#### [Assignment]
What is needed here is an exact repetition of the records below, beginning at the line that has "s.chiplets := rfl" and stopping after the line that has "s.firmware := rfl".
+++ Record extracts +++
-- ==== Sys2Proof/Laws/State.lean ====
section
/-! SUPPORT. What each update of the state leaves alone, field by field, and read-after-write for every unit. -/

namespace Sys2Proof.Machine

/-! ### Keyed lists -/

@[simp] theorem lookupD_assign_self {α : Type} (d v : α) (k : Nat) (l : List (Nat × α)) : lookupD d k (assign k v l) = v := by
  induction l with
  | nil => simp [assign, lookupD]
  | cons e r ih => obtain ⟨j, w⟩ := e; by_cases h : j = k <;> simp [assign, lookupD, h, ih]

theorem lookupD_assign_other {α : Type} (d v : α) (k j : Nat) (l : List (Nat × α)) (h : j ≠ k) :
    lookupD d j (assign k v l) = lookupD d j l := by
  induction l with
  | nil => simp [assign, lookupD, Ne.symm h]
  | cons e r ih =>
    obtain ⟨i, w⟩ := e
    by_cases hk : i = k
    · simp [assign, lookupD, hk, Ne.symm h]
    · simp [assign, lookupD, hk, ih]

theorem assign_assign {α : Type} (k : Nat) (v w : α) (l : List (Nat × α)) : assign k v (assign k w l) = assign k v l := by
  induction l with
  | nil => simp [assign]
  | cons e r ih => obtain ⟨j, u⟩ := e; by_cases h : j = k <;> simp [assign, h, ih]

/-! ### State -/

@[simp] theorem State.setCore_cur (s : State) (c : Nat) (k : Core) : (s.setCore c k).cur = s.cur := rfl
@[simp] theorem State.setCore_ir (s : State) (c : Nat) (k : Core) : (s.setCore c k).ir = s.ir := rfl
@[simp] theorem State.setCore_agenda (s : State) (c : Nat) (k : Core) : (s.setCore c k).agenda = s.agenda := rfl
@[simp] theorem State.setCore_turn (s : State) (c : Nat) (k : Core) : (s.setCore c k).turn = s.turn := rfl
@[simp] theorem State.setCore_fresh (s : State) (c : Nat) (k : Core) : (s.setCore c k).fresh = s.fresh := rfl
@[simp] theorem State.setCore_wafer (s : State) (c : Nat) (k : Core) : (s.setCore c k).wafer = s.wafer := rfl
@[simp] theorem State.setCore_mem (s : State) (c : Nat) (k : Core) : (s.setCore c k).mem = s.mem := rfl
@[simp] theorem State.setCore_serials (s : State) (c : Nat) (k : Core) : (s.setCore c k).serials = s.serials := rfl
@[simp] theorem State.setCore_poison (s : State) (c : Nat) (k : Core) : (s.setCore c k).poison = s.poison := rfl
@[simp] theorem State.setCore_lineKeys (s : State) (c : Nat) (k : Core) : (s.setCore c k).lineKeys = s.lineKeys := rfl
@[simp] theorem State.setCore_clusters (s : State) (c : Nat) (k : Core) : (s.setCore c k).clusters = s.clusters := rfl
@[simp] theorem State.setCore_slices (s : State) (c : Nat) (k : Core) : (s.setCore c k).slices = s.slices := rfl
@[simp] theorem State.setCore_reticles (s : State) (c : Nat) (k : Core) : (s.setCore c k).reticles = s.reticles := rfl
@[simp] theorem State.setCore_partitions (s : State) (c : Nat) (k : Core) : (s.setCore c k).partitions = s.partitions := rfl
@[simp] theorem State.setCore_runs (s : State) (c : Nat) (k : Core) : (s.setCore c k).runs = s.runs := rfl
@[simp] theorem State.setCore_groups (s : State) (c : Nat) (k : Core) : (s.setCore c k).groups = s.groups := rfl
@[simp] theorem State.setCore_changes (s : State) (c : Nat) (k : Core) : (s.setCore c k).changes = s.changes := rfl
@[simp] theorem State.setCore_saved (s : State) (c : Nat) (k : Core) : (s.setCore c k).saved = s.saved := rfl
@[simp] theorem State.setCore_ejected (s : State) (c : Nat) (k : Core) : (s.setCore c k).ejected = s.ejected := rfl
@[simp] theorem State.setCore_ejectSections (s : State) (c : Nat) (k : Core) : (s.setCore c k).ejectSections = s.ejectSections := rfl
@[simp] theorem State.setCore_keySlots (s : State) (c : Nat) (k : Core) : (s.setCore c k).keySlots = s.keySlots := rfl
@[simp] theorem State.setCore_nsel (s : State) (c : Nat) (k : Core) : (s.setCore c k).nsel = s.nsel := rfl
@[simp] theorem State.setCore_nselDue (s : State) (c : Nat) (k : Core) : (s.setCore c k).nselDue = s.nselDue := rfl
@[simp] theorem State.setCore_journal (s : State) (c : Nat) (k : Core) : (s.setCore c k).journal = s.journal := rfl
@[simp] theorem State.setCore_startRecords (s : State) (c : Nat) (k : Core) : (s.setCore c k).startRecords = s.startRecords := rfl
@[simp] theorem State.setCore_reports (s : State) (c : Nat) (k : Core) : (s.setCore c k).reports = s.reports := rfl
@[simp] theorem State.setCore_toHost (s : State) (c : Nat) (k : Core) : (s.setCore c k).toHost = s.toHost := rfl
@[simp] theorem State.setCore_chiplets (s : State) (c : Nat) (k : Core) : (s.setCore c k).chiplets = s.chiplets := rfl
@[simp] theorem State.setCore_blocks (s : State) (c : Nat) (k : Core) : (s.setCore c k).blocks = s.blocks := rfl
@[simp] theorem State.setCore_deadBonds (s : State) (c : Nat) (k : Core) : (s.setCore c k).deadBonds = s.deadBonds := rfl
@[simp] theorem State.setCore_bondReadings (s : State) (c : Nat) (k : Core) : (s.setCore c k).bondReadings = s.bondReadings := rfl
@[simp] theorem State.setCore_routing (s : State) (c : Nat) (k : Core) : (s.setCore c k).routing = s.routing := rfl
@[simp] theorem State.setCore_update (s : State) (c : Nat) (k : Core) : (s.setCore c k).update = s.update := rfl
@[simp] theorem State.setCore_bands (s : State) (c : Nat) (k : Core) : (s.setCore c k).bands = s.bands := rfl
@[simp] theorem State.setCore_lowPower (s : State) (c : Nat) (k : Core) : (s.setCore c k).lowPower = s.lowPower := rfl
@[simp] theorem State.setCore_links (s : State) (c : Nat) (k : Core) : (s.setCore c k).links = s.links := rfl
@[simp] theorem State.setCore_firmware (s : State) (c : Nat) (k : Core) : (s.setCore c k).firmware = s.firmware := rfl
@[simp] theorem State.setCore_nextFirmware (s : State) (c : Nat) (k : Core) : (s.setCore c k).nextFirmware = s.nextFirmware := rfl
@[simp] theorem State.setCore_modulePower (s : State) (c : Nat) (k : Core) : (s.setCore c k).modulePower = s.modulePower := rfl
+++
#### [Exercise result]
@[simp] theorem State.setCore_chiplets (s : State) (c : Nat) (k : Core) : (s.setCore c k).chiplets = s.chiplets := rfl
@[simp] theorem State.setCore_blocks (s : State) (c : Nat) (k : Core) : (s.setCore c k).blocks = s.blocks := rfl
@[simp] theorem State.setCore_deadBonds (s : State) (c : Nat) (k : Core) : (s.setCore c k).deadBonds = s.deadBonds := rfl
@[simp] theorem State.setCore_bondReadings (s : State) (c : Nat) (k : Core) : (s.setCore c k).bondReadings = s.bondReadings := rfl
@[simp] theorem State.setCore_routing (s : State) (c : Nat) (k : Core) : (s.setCore c k).routing = s.routing := rfl
@[simp] theorem State.setCore_update (s : State) (c : Nat) (k : Core) : (s.setCore c k).update = s.update := rfl
@[simp] theorem State.setCore_bands (s : State) (c : Nat) (k : Core) : (s.setCore c k).bands = s.bands := rfl
@[simp] theorem State.setCore_lowPower (s : State) (c : Nat) (k : Core) : (s.setCore c k).lowPower = s.lowPower := rfl
@[simp] theorem State.setCore_links (s : State) (c : Nat) (k : Core) : (s.setCore c k).links = s.links := rfl
@[simp] theorem State.setCore_firmware (s : State) (c : Nat) (k : Core) : (s.setCore c k).firmware = s.firmware := rfl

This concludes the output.